> [Your goal]:
Each line of the records below that holds "entries" should be copied out.
***** The data *****
-- ==== Sys2Proof/Certificates/Slice0/Obligations.lean ====
section
/-!
DEFINITION. The statements about the model. Those on commands name, for a device that runs, the next state a command gives: its first effect
written out, then the shared operations the rules of spec/ go on with; `hold` and `keeping` say which parts of the state stay. The frame
statements say the same over all commands, part by part.
-/
open Sys2Proof Sys2Proof.Machine Sys2Proof.Claims

/-- PORST_N rises (R42, R44): the straps are sampled, BOOT_MODE 11 acting as 00, and start-up begins. PORST_N falls (R436): the
device is at reset, and the voltage class of the management bank stays as the last rising edge found it. The model's choices: the commands that
wait, what has left the device and the count of free values stay (log entries 1, 8 and 9), and every register without a stated reset value holds
one the model names (log entries 5 and 6). -/
def Obligations.PorstEdges : Prop :=
  (∀ (gpio : BitVec 3) (b : Bool) (s : State), s.powered = false →
    exec (.porstNRise gpio b) s = .next (({ s with powered := true, ldr := { s.ldr with bootMode := if gpio.toNat % 4 = 3 then 0 else gpio.toNat % 4, slow := gpio.toNat.testBit 2, bank33 := b } }).wr R.LDR_STRAPS (word gpio.toNat))) ∧
  (∀ s : State, exec .porstNAssert s =
    .next { State.reset with
      variant := s.variant, pending := s.pending, out := s.out, fresh := s.fresh, ldr := { Ldr.init with bank33 := s.ldr.bank33 } })

/-- Commands of start-up in the states in which they act (R44, R46, R47, R53, R55, R57, R59, R61, R65, R70, R365). The model's readings: RELOAD
reads the flash also under BOOT_MODE 01 (log entry 25); no wait and no event with LOCK_WAIT_MS 0 (28); groups are admitted in ascending order and
the first refusal ends the copy (30, 31, 33); a section is one read for the three retries (175); START written while the hold runs still stands (176);
a flash command's own checks decide ERASED (35); what SCRUB resets (24). -/
def Obligations.LoaderEvents : Prop :=
  (∀ s : State, Runs s → s.mgmt = false →
    Ends .mgmtClockReady s (fun t => t.mgmt = true ∧ t.ldr.state = (if s.ldr.bootMode = 1 then .waitHost else .probe) ∧
      t.ldr.xspi = !decide (s.ldr.bootMode = 1))) ∧
  (∀ (oct : Bool) (a b : List Byte) (s : State), Runs s → s.ldr.state = .probe → s.ldr.reloading = false →
    Gives (.ldrHeadersRead none oct a b) s [.loader] (noFlash s)) ∧
  (∀ (d : Nat) (oct : Bool) (a b : List Byte) (s : State), Runs s → a.length = 256 → b.length = 256 → 9 ≤ d → d ≤ 12 → s.ldr.state = .probe →
    s.ldr.reloading = false → s.ldr.slow = true →
    Gives (.ldrHeadersRead (some d) oct a b) s [.loader]
      (tryNext (judgeCopy (judgeCopy ((s.wrBits R.LDR_STAT 19 16 d).wrBits R.LDR_STAT 11 10 1) (halfOfFlash d) 1 a) (halfOfFlash d) 2 b))) ∧
  (∀ (x : Section) (data : List Byte) (s : State), Runs s → s.ldr.state = .load → s.ldr.held = none → (loadSections s)[s.ldr.sec]? = some x →
    data.length = x.len → s.store.trained = true →
    Gives (.ldrSectionDone data) s [.store, .force, .loader, .queues, .outputs, .compose, .receive, .timing, .health] (applySection s x data)) ∧
  (∀ s : State, Runs s → s.ldr.state = .scrub →
    Gives .ldrScrubDone s [.store, .force, .loader, .queues, .outputs, .compose, .receive, .timing]
      (tryNext { attemptReset s with ldr := { (attemptReset s).ldr with trsOn := false, dirty := false } })) ∧
  (∀ (failed : List (Fin 128)) (s : State), Runs s → s.mgmt = true → s.store.trained = false →
    s.ldr.held = none →
    Gives (.hbmTrainingDone failed) s [.store, .force, .loader, .queues, .outputs, .compose, .receive, .timing, .health]
      (hbmTrainingEffect s ((failed.map (·.val)).eraseDups))) ∧
  (∀ s : State, Runs s → s.ldr.state = .load → s.ldr.held = none → bits (s.rd R.LDR_STAT) 11 10 = 2 → s.ldr.dqs < 3 →
    Gives .xspiDqsTimeout s [.loader] (raise { s with ldr := { s.ldr with dqs := s.ldr.dqs + 1 } } 3)) ∧
  (∀ s : State, Runs s → s.ldr.state = .load → s.ldr.held = none → bits (s.rd R.LDR_STAT) 11 10 = 2 → 3 ≤ s.ldr.dqs →
    Gives .xspiDqsTimeout s [.loader] (failCopy s 0x0A 0)) ∧
  (∀ s : State, Runs s → s.ldr.state = .settle → s.ldr.crcWait = 0 → lockWaitMs (s.ldr.info s.ldr.copy).page = 0 →
    Gives (.ldrSettleEnd true) s [.force, .loader, .queues, .outputs, .compose, .timing, .health]
      (match admitAll (List.range 8) s with
        | .error (g, e) => failCopy (refuseRelease s g e) 0x09 0
        | .ok xs => { releaseAll s xs with ldr := { (releaseAll s xs).ldr with crcWait := 2 } })) ∧
  (∀ s : State, Runs s → s.ldr.startHold = true → s.col.phase = 0 →
    Gives .startHoldExpiry s [.loader] (setPhase { s with ldr := { s.ldr with startHold := false } } 1)) ∧
  (∀ s : State, Runs s → s.ldr.reloading = true → scrubPending s = 0 →
    Ends .reloadScrubDone s (fun t => t.ldr.reloading = false ∧ t.ldr.state = .probe ∧ bits (t.rd R.LDR_STAT) 11 10 = 1 ∧
      t.out = .xspiReset :: s.out)) ∧
  (∀ (s : State), Runs s → s.ldr.upd = 1 →
    Ends (.ldrUpdDone true) s (fun t => t.ldr.upd = 0 ∧ t.ldr.erased = (s.ldr.erased || decide (s.ldr.updResult = 0)))) ∧
  (∀ s : State, Runs s → s.mgmt = true → s.ldr.state = .released → Gives .cfgcrcPassEnd s [.force, .loader, .outputs, .timing] (passEnd s))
*****
> [Solution for this problem]:
wait, what has left the device and the count of free values stay (log entries 1, 8 and 9), and every register without a stated reset value holds
one the model names (log entries 5 and 6). -/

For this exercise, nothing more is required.